Aliendydo commented 8 months ago

Yes exactly, all that we've discussed was on a paid colab. It seems that bsz=1 is virtually guaranteed to fail. Tried another overnight run and failed after a couple of hours again just last night. Thanks for the suggestion! I'll give different sequence lengths a shot

danielhanchen commented 8 months ago

Interesting very weird indeed - I'll do my internal investigations as well! So sorry this is happening - its very weird indeed - and thanks for helping to debug! Appreciate it a lot!

Aliendydo commented 8 months ago

No problems at all, really appreciate the support! For some more debugging pointers: sequence lengths 1024 and 1950 also failed after a few hours (on bsz=1). I'm going to try to run it on a local gpu tomorrow to see if the problem is colab somehow (since there's no error given, the notebook just fails then disconnects from its runtime).

Aliendydo commented 8 months ago

So update on the local GPU run, it completed without issues on bsz=1! Only 1 epoch as I didn't have more time, but it seems like it might a combination of bz1=1 and Google colab specifically that's causing this behavior.

danielhanchen commented 8 months ago

@Aliendydo Interesting! I also forgot to say I tested all sequence lengths from 0 all the way until 4096 on Colab for 6 hours - it seems to be OK with no seg faults on bsz=1.

If I had to guess, it might be a weird Colab issue - ie maybe by bad chance the GPU was broken somewhere, and Google hasn't noticed yet. But all a hunch

Aliendydo commented 8 months ago

Sorry for the late reply, but thanks for your tests too! I think it might have something to do with my dataset and the combination of bsz=1 and colab. I can very consistently recreate failure using that dataset and these settings, so I don't think it's a single GPU issue. But I'll do some more tests on how my dataset differs from the example one after running the formatting function in the notebook. Because after inspecting the finished result of the local run, it seems like the training loss is very high and the results of the qlora keep going until the max generation token length is reached, which is not expected behavior. When I ran this dataset on axolotl I got a training loss that was 20x smaller and a result that was much better (also not generating until running out of tokens). So might have something to do with that, but that's just my hunch. EDIT: Dataset seems to be formatted correctly, at least the output format is exactly the same as what comes out of the example dataset in the notebook. Still not sure what causes the endless generations in that case, because EOS token seems to be placed as it should.

danielhanchen commented 8 months ago

@Aliendydo No problems at all! Hmmmmmmmm very very weird indeed - tbh im stumped :(

danielhanchen commented 8 months ago

I do patch the tokenizer so maybe thats an issue - maybe try FastLanguageModel(..., fix_tokenizer = False)

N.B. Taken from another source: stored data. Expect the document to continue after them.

@[simp] theorem setCtx_cycle (s : State) (k t : Nat) (x : Ctx) : (s.setCtx k t x).cycle = s.cycle := rfl
@[simp] theorem setCtx_cur (s : State) (k t : Nat) (x : Ctx) : (s.setCtx k t x).cur = s.cur := rfl
@[simp] theorem setCtx_since (s : State) (k t : Nat) (x : Ctx) : (s.setCtx k t x).since = s.since := rfl
@[simp] theorem setCtx_due (s : State) (k t : Nat) (x : Ctx) : (s.setCtx k t x).due = s.due := rfl
@[simp] theorem setCtx_agenda (s : State) (k t : Nat) (x : Ctx) : (s.setCtx k t x).agenda = s.agenda := rfl
@[simp] theorem setCtx_upsets (s : State) (k t : Nat) (x : Ctx) : (s.setCtx k t x).upsets = s.upsets := rfl
@[simp] theorem setCtx_cores (s : State) (k t : Nat) (x : Ctx) : (s.setCtx k t x).cores = s.cores := rfl
@[simp] theorem setCtx_slices (s : State) (k t : Nat) (x : Ctx) : (s.setCtx k t x).slices = s.slices := rfl
@[simp] theorem setCtx_dies (s : State) (k t : Nat) (x : Ctx) : (s.setCtx k t x).dies = s.dies := rfl
@[simp] theorem setCtx_porch (s : State) (k t : Nat) (x : Ctx) : (s.setCtx k t x).porch = s.porch := rfl
@[simp] theorem setCtx_mem (s : State) (k t : Nat) (x : Ctx) : (s.setCtx k t x).mem = s.mem := rfl
@[simp] theorem setCtx_memP (s : State) (k t : Nat) (x : Ctx) : (s.setCtx k t x).memP = s.memP := rfl
@[simp] theorem setCtx_rekeyed (s : State) (k t : Nat) (x : Ctx) : (s.setCtx k t x).rekeyed = s.rekeyed := rfl
@[simp] theorem setCtx_badBursts (s : State) (k t : Nat) (x : Ctx) : (s.setCtx k t x).badBursts = s.badBursts := rfl
@[simp] theorem setCtx_hostMem (s : State) (k t : Nat) (x : Ctx) : (s.setCtx k t x).hostMem = s.hostMem := rfl
@[simp] theorem setCtx_peerMem (s : State) (k t : Nat) (x : Ctx) : (s.setCtx k t x).peerMem = s.peerMem := rfl
@[simp] theorem setCtx_net (s : State) (k t : Nat) (x : Ctx) : (s.setCtx k t x).net = s.net := rfl
@[simp] theorem setCtx_nextId (s : State) (k t : Nat) (x : Ctx) : (s.setCtx k t x).nextId = s.nextId := rfl
@[simp] theorem setCtx_free (s : State) (k t : Nat) (x : Ctx) : (s.setCtx k t x).free = s.free := rfl
@[simp] theorem setCtx_short (s : State) (k t : Nat) (x : Ctx) : (s.setCtx k t x).short = s.short := rfl

@[simp] theorem setSlice_cycle (s : State) (i : Nat) (x : Slice) : (s.setSlice i x).cycle = s.cycle := rfl
@[simp] theorem setSlice_cur (s : State) (i : Nat) (x : Slice) : (s.setSlice i x).cur = s.cur := rfl
@[simp] theorem setSlice_since (s : State) (i : Nat) (x : Slice) : (s.setSlice i x).since = s.since := rfl
@[simp] theorem setSlice_due (s : State) (i : Nat) (x : Slice) : (s.setSlice i x).due = s.due := rfl
@[simp] theorem setSlice_agenda (s : State) (i : Nat) (x : Slice) : (s.setSlice i x).agenda = s.agenda := rfl
@[simp] theorem setSlice_upsets (s : State) (i : Nat) (x : Slice) : (s.setSlice i x).upsets = s.upsets := rfl
@[simp] theorem setSlice_cores (s : State) (i : Nat) (x : Slice) : (s.setSlice i x).cores = s.cores := rfl
@[simp] theorem setSlice_clusters (s : State) (i : Nat) (x : Slice) : (s.setSlice i x).clusters = s.clusters := rfl
@[simp] theorem setSlice_dies (s : State) (i : Nat) (x : Slice) : (s.setSlice i x).dies = s.dies := rfl
@[simp] theorem setSlice_porch (s : State) (i : Nat) (x : Slice) : (s.setSlice i x).porch = s.porch := rfl
@[simp] theorem setSlice_mem (s : State) (i : Nat) (x : Slice) : (s.setSlice i x).mem = s.mem := rfl
@[simp] theorem setSlice_memP (s : State) (i : Nat) (x : Slice) : (s.setSlice i x).memP = s.memP := rfl
@[simp] theorem setSlice_rekeyed (s : State) (i : Nat) (x : Slice) : (s.setSlice i x).rekeyed = s.rekeyed := rfl
@[simp] theorem setSlice_badBursts (s : State) (i : Nat) (x : Slice) : (s.setSlice i x).badBursts = s.badBursts := rfl
@[simp] theorem setSlice_hostMem (s : State) (i : Nat) (x : Slice) : (s.setSlice i x).hostMem = s.hostMem := rfl
@[simp] theorem setSlice_peerMem (s : State) (i : Nat) (x : Slice) : (s.setSlice i x).peerMem = s.peerMem := rfl
@[simp] theorem setSlice_net (s : State) (i : Nat) (x : Slice) : (s.setSlice i x).net = s.net := rfl
@[simp] theorem setSlice_nextId (s : State) (i : Nat) (x : Slice) : (s.setSlice i x).nextId = s.nextId := rfl
@[simp] theorem setSlice_free (s : State) (i : Nat) (x : Slice) : (s.setSlice i x).free = s.free := rfl
@[simp] theorem setSlice_short (s : State) (i : Nat) (x : Slice) : (s.setSlice i x).short = s.short := rfl

@[simp] theorem setDie_cycle (s : State) (d : Nat) (x : Die) : (s.setDie d x).cycle = s.cycle := rfl
@[simp] theorem setDie_cur (s : State) (d : Nat) (x : Die) : (s.setDie d x).cur = s.cur := rfl
@[simp] theorem setDie_since (s : State) (d : Nat) (x : Die) : (s.setDie d x).since = s.since := rfl
@[simp] theorem setDie_due (s : State) (d : Nat) (x : Die) : (s.setDie d x).due = s.due := rfl
@[simp] theorem setDie_agenda (s : State) (d : Nat) (x : Die) : (s.setDie d x).agenda = s.agenda := rfl
@[simp] theorem setDie_upsets (s : State) (d : Nat) (x : Die) : (s.setDie d x).upsets = s.upsets := rfl
@[simp] theorem setDie_cores (s : State) (d : Nat) (x : Die) : (s.setDie d x).cores = s.cores := rfl
@[simp] theorem setDie_clusters (s : State) (d : Nat) (x : Die) : (s.setDie d x).clusters = s.clusters := rfl
@[simp] theorem setDie_slices (s : State) (d : Nat) (x : Die) : (s.setDie d x).slices = s.slices := rfl
@[simp] theorem setDie_porch (s : State) (d : Nat) (x : Die) : (s.setDie d x).porch = s.porch := rfl
@[simp] theorem setDie_mem (s : State) (d : Nat) (x : Die) : (s.setDie d x).mem = s.mem := rfl
@[simp] theorem setDie_memP (s : State) (d : Nat) (x : Die) : (s.setDie d x).memP = s.memP := rfl
@[simp] theorem setDie_rekeyed (s : State) (d : Nat) (x : Die) : (s.setDie d x).rekeyed = s.rekeyed := rfl
@[simp] theorem setDie_badBursts (s : State) (d : Nat) (x : Die) : (s.setDie d x).badBursts = s.badBursts := rfl
@[simp] theorem setDie_hostMem (s : State) (d : Nat) (x : Die) : (s.setDie d x).hostMem = s.hostMem := rfl
@[simp] theorem setDie_peerMem (s : State) (d : Nat) (x : Die) : (s.setDie d x).peerMem = s.peerMem := rfl
@[simp] theorem setDie_net (s : State) (d : Nat) (x : Die) : (s.setDie d x).net = s.net := rfl
@[simp] theorem setDie_nextId (s : State) (d : Nat) (x : Die) : (s.setDie d x).nextId = s.nextId := rfl
@[simp] theorem setDie_free (s : State) (d : Nat) (x : Die) : (s.setDie d x).free = s.free := rfl
@[simp] theorem setDie_short (s : State) (d : Nat) (x : Die) : (s.setDie d x).short = s.short := rfl

@[simp] theorem setVf_cycle (s : State) (v : Nat) (x : Vf) : (s.setVf v x).cycle = s.cycle := rfl
@[simp] theorem setVf_cur (s : State) (v : Nat) (x : Vf) : (s.setVf v x).cur = s.cur := rfl
@[simp] theorem setVf_since (s : State) (v : Nat) (x : Vf) : (s.setVf v x).since = s.since := rfl
@[simp] theorem setVf_due (s : State) (v : Nat) (x : Vf) : (s.setVf v x).due = s.due := rfl
@[simp] theorem setVf_agenda (s : State) (v : Nat) (x : Vf) : (s.setVf v x).agenda = s.agenda := rfl
@[simp] theorem setVf_upsets (s : State) (v : Nat) (x : Vf) : (s.setVf v x).upsets = s.upsets := rfl
@[simp] theorem setVf_cores (s : State) (v : Nat) (x : Vf) : (s.setVf v x).cores = s.cores := rfl
@[simp] theorem setVf_clusters (s : State) (v : Nat) (x : Vf) : (s.setVf v x).clusters = s.clusters := rfl
@[simp] theorem setVf_slices (s : State) (v : Nat) (x : Vf) : (s.setVf v x).slices = s.slices := rfl
@[simp] theorem setVf_dies (s : State) (v : Nat) (x : Vf) : (s.setVf v x).dies = s.dies := rfl
@[simp] theorem setVf_mem (s : State) (v : Nat) (x : Vf) : (s.setVf v x).mem = s.mem := rfl
@[simp] theorem setVf_memP (s : State) (v : Nat) (x : Vf) : (s.setVf v x).memP = s.memP := rfl
@[simp] theorem setVf_rekeyed (s : State) (v : Nat) (x : Vf) : (s.setVf v x).rekeyed = s.rekeyed := rfl
@[simp] theorem setVf_badBursts (s : State) (v : Nat) (x : Vf) : (s.setVf v x).badBursts = s.badBursts := rfl
@[simp] theorem setVf_hostMem (s : State) (v : Nat) (x : Vf) : (s.setVf v x).hostMem = s.hostMem := rfl
@[simp] theorem setVf_peerMem (s : State) (v : Nat) (x : Vf) : (s.setVf v x).peerMem = s.peerMem := rfl
@[simp] theorem setVf_net (s : State) (v : Nat) (x : Vf) : (s.setVf v x).net = s.net := rfl
@[simp] theorem setVf_nextId (s : State) (v : Nat) (x : Vf) : (s.setVf v x).nextId = s.nextId := rfl
@[simp] theorem setVf_free (s : State) (v : Nat) (x : Vf) : (s.setVf v x).free = s.free := rfl
@[simp] theorem setVf_short (s : State) (v : Nat) (x : Vf) : (s.setVf v x).short = s.short := rfl

/-! A component after an update of it -/

@[simp] theorem core_setCore (s : State) (c : Nat) (x : Core) : (s.setCore c x).core c = x := by
  simp [State.core, State.setCore]

theorem core_setCore_other (s : State) (c d : Nat) (x : Core) (h : d ≠ c) : (s.setCore c x).core d = s.core d := by
  simp [State.core, State.setCore, mapGet_mapPut_other _ _ _ _ _ h]

theorem core_setCore_eq (s : State) (c d : Nat) (x : Core) :
    (s.setCore c x).core d = if d = c then x else s.core d := by
  simp [State.core, State.setCore, mapGet_mapPut]

@[simp] theorem setCore_setCore (s : State) (c : Nat) (x y : Core) : (s.setCore c x).setCore c y = s.setCore c y := by
  simp [State.setCore]

theorem setStrand_eq (s : State) (c p : Nat) (x : Strand) :
    s.setStrand c p x = s.setCore c { s.core c with strands := mapPut (s.core c).strands p x } := rfl

theorem setPorter_eq (s : State) (c : Nat) (x : Porter) :
    s.setPorter c x = s.setCore c { s.core c with porter := x } := rfl

@[simp] theorem strand_setStrand (s : State) (c p : Nat) (x : Strand) : (s.setStrand c p x).strand c p = x := by
  simp [State.strand, State.setStrand]

theorem strand_setStrand_eq (s : State) (c p d q : Nat) (x : Strand) :
    (s.setStrand c p x).strand d q = if d = c ∧ q = p then x else s.strand d q := by
  by_cases h : d = c
  · subst h; simp [State.strand, State.setStrand, mapGet_mapPut]
  · simp [State.strand, State.setStrand, core_setCore_other _ _ _ _ h, h]

theorem strand_setStrand_other (s : State) (c p d q : Nat) (x : Strand) (h : (d, q) ≠ (c, p)) :
    (s.setStrand c p x).strand d q = s.strand d q := by
  rw [strand_setStrand_eq, if_neg]
  rintro ⟨rfl, rfl⟩
  exact h rfl

@[simp] theorem porter_setPorter (s : State) (c : Nat) (x : Porter) : (s.setPorter c x).porter c = x := by
  simp [State.porter, State.setPorter]

@[simp] theorem porter_setStrand (s : State) (c p d : Nat) (x : Strand) :
    (s.setStrand c p x).porter d = s.porter d := by
  by_cases h : d = c
  · subst h; simp [State.porter, State.setStrand]
  · simp [State.porter, State.setStrand, core_setCore_other _ _ _ _ h]

@[simp] theorem strand_setPorter (s : State) (c d q : Nat) (x : Porter) :
    (s.setPorter c x).strand d q = s.strand d q := by
  by_cases h : d = c
  · subst h; simp [State.strand, State.setPorter]
  · simp [State.strand, State.setPorter, core_setCore_other _ _ _ _ h]

theorem porter_setPorter_other (s : State) (c d : Nat) (x : Porter) (h : d ≠ c) :
    (s.setPorter c x).porter d = s.porter d := by
  simp [State.porter, State.setPorter, core_setCore_other _ _ _ _ h]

Aliendydo commented 8 months ago

Thank you, I'll give that a shot!

Aliendydo commented 7 months ago

Alright sorry for the late reply, had some other projects that took precedence. However, I tried the tokenizer fix and unfortunately that didn't work. What ended up working for me in the end with regards to the endless generations is to use unsloth + Llama factory! Super nice that it's implemented there so seamlessly. Weirdly enough, I sometimes still get failed runs there when using unsloth (even at different bsz) and my dataset that do not occur when I use Llama factory without unsloth. It might indeed have something to do with some specific tokens in my dataset, which is strange because it's a synthetic one generated by chatGPT. So it remains a bit of a mystery for now. It's not a blocker on my end but I'll leave this thread open in case anyone runs across something similar.